Garg, Bhilare, and Kanhangad [35] introduced an anti-spoofing measure based on MFCC and CQCC feature. Sub-band analysis was performed on these features. The baseline system had an improved EER value of 36.33%. In [36], the authors proposed an anti-spoofing measure for replayed speech based on the human cochlear as compared to the filter bank models. They also designed two features for extracting features from modulation. The experimental results showed that the integration of these features outperformed the filter bank. The authors in [37] presented a linear prediction signal for the detection of replayed speech. The residual-MFCC and excitation source obtained from the linear residual audio signals were integrated for the detection of the replay audio. The residual-MFCC had better outcomes compared to the baseline systems. In [38], the authors evaluated a detection system for spoof speech based on linear frequency residual cepstral coefficient. Two classifiers called the GMM and CNN were used to distinguish between the replayed and genuine audio signals. A decline of 28.78% and 42.72% in the EER values of the development and evaluation sets respectively was reported.

Proposed method

The primary objective of this research is the detection of voice replay attacks against ASV systems. Our proposed system comprises two basic stages: the extraction of features and classification stage. In the first stage, the audio signals are decomposed and two features of 7, 7-dim, i.e., MFCCs and GTCCs are obtained. Next, we used the Bi-directional long short-term memory network as a deep learning classifier. Our proposed spoofing countermeasure determines the user’s authenticity based on the voice provided. We used the ASVspoof2019 PA dataset for all tests. Figure 1 illustrates the proposed countermeasure. For the implementation of this work, we used a MATLABR2022a. The Matlab2022a has several tools for audio processing. We also performed extraction of features and classification in a single tool.

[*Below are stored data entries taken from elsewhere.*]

-- ==== Sys2Proof/Syntax.lean ====
section
/-!
DEFINITION. The instructions as syntax: one constructor of `Instr` for each row of spec/opcode_table.json.

An operand carries the extra word its code consumes from the Word Stream (30_encoding.md R93), so that an `Instr` is a
whole instruction of one to three words (R94).
That the extra words are read together with the instruction word, before anything is written, is 20_memory.md R71 and
R74 (DEDUCED, safe: notes/assumptions/11.md).
-/

namespace Sys2Proof

/-- The eight general registers, in index order (10_state.md R31). -/
inductive Reg where
  | a | b | c | x | y | z | i | j
  deriving DecidableEq, Repr

/-- An operand: one constructor for each row of the operand-code table (30_encoding.md R93). -/
inductive Operand where
  /-- Codes 0x00–0x07, register direct (40_operands.md R121). -/
  | reg (r : Reg)
  /-- Codes 0x08–0x0F, `[register]` (R122). -/
  | ind (r : Reg)
  /-- Codes 0x10–0x17, `[next word + register]`; `n` is the extra word (R123). -/
  | indOff (n : Word) (r : Reg)
  /-- Code 0x18 (R124). -/
  | pop
  /-- Code 0x19 (R125). -/
  | peek
  /-- Code 0x1A (R126). -/
  | push
  /-- Code 0x1B, the stack pointer register (R127). -/
  | sp
  /-- Code 0x1C, the program counter register (R128). -/
  | pc
  /-- Code 0x1D, the overflow register, written `O` (R129). -/
  | o
  /-- Code 0x1E, `[next word]`; `n` is the extra word (R130). -/
  | abs (n : Word)
  /-- Code 0x1F, the literal `n`, which is the extra word (R131). -/
  | next (n : Word)
  /-- Codes 0x20–0x3F, the inline literal `code − 0x20` (R132). -/
  | lit (v : BitVec 5)
  deriving DecidableEq, Repr

/-- The instructions: the fifteen basic opcodes, with operands A and B (30_encoding.md R97), and the two rows of the
extended form, with the sole operand B (R98). -/
inductive Instr where
  | set (a b : Operand)
  | add (a b : Operand)
  | sub (a b : Operand)
  | mul (a b : Operand)
  | div (a b : Operand)
  | mod (a b : Operand)
  | shl (a b : Operand)
  | shr (a b : Operand)
  | and (a b : Operand)
  | bor (a b : Operand)
  | xor (a b : Operand)
  | ife (a b : Operand)
  | ifn (a b : Operand)
  | ifg (a b : Operand)
  | ifb (a b : Operand)
  | jsr (b : Operand)
  /-- Opcode 0x0 with a selector other than 0x01 (30_encoding.md R98, R99). -/
  | unknownExt (sel : BitVec 6) (b : Operand)
  deriving DecidableEq, Repr

/-- The operands of an instruction in the order they are decoded: A before B (41_execution.md R155); the selector of the
extended form is not an operand (30_encoding.md R94). -/
def Instr.operands : Instr → List Operand
  | .set a b => [a, b]
  | .add a b => [a, b]
  | .sub a b => [a, b]
  | .mul a b => [a, b]
  | .div a b => [a, b]
  | .mod a b => [a, b]
  | .shl a b => [a, b]
  | .shr a b => [a, b]
  | .and a b => [a, b]
  | .bor a b => [a, b]
  | .xor a b => [a, b]
  | .ife a b => [a, b]
  | .ifn a b => [a, b]
  | .ifg a b => [a, b]
  | .ifb a b => [a, b]
  | .jsr b => [b]
  | .unknownExt _ b => [b]

end Sys2Proof
end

Empirical mode decomposition

This process was built in 1998. It deals with the audio signals such that fast oscillations are covered on the slow oscillations which can further be decomposed into meek and intrinsic oscillations in a unique way making use of a dynamic scale without the vital earlier machine specifics [39]. This kind of decomposition is implemented with a restricted single information time scale for it to be suitable for non-linear and non-stationary processes which produces Intrinsic Mode Functions (IMFs) [40]. This has been applied in system detection challenges and health monitoring [41]. Although several applications have proven the legitimacy and robustness of the EMD, it has not been used as a countermeasure to optimize the system and for the purposes of voice spoofing [42]. Before now, the EMD has been studied in two forms: varying the process of sifting and configurations that are empirically stated. It has been used in several applications including fault detection, evaluation of biomedical data, and analysis of power and seismic signals. The EMD elements are called IMFs. By using EMD, the noise in signals can be eradicated and the signals reconstructed again. We acquire the significant elements for assessing the audio signals. In this paper, we initially empirically decomposed the signals and obtained the two prinicpal coefficients as presented in Fig. 2.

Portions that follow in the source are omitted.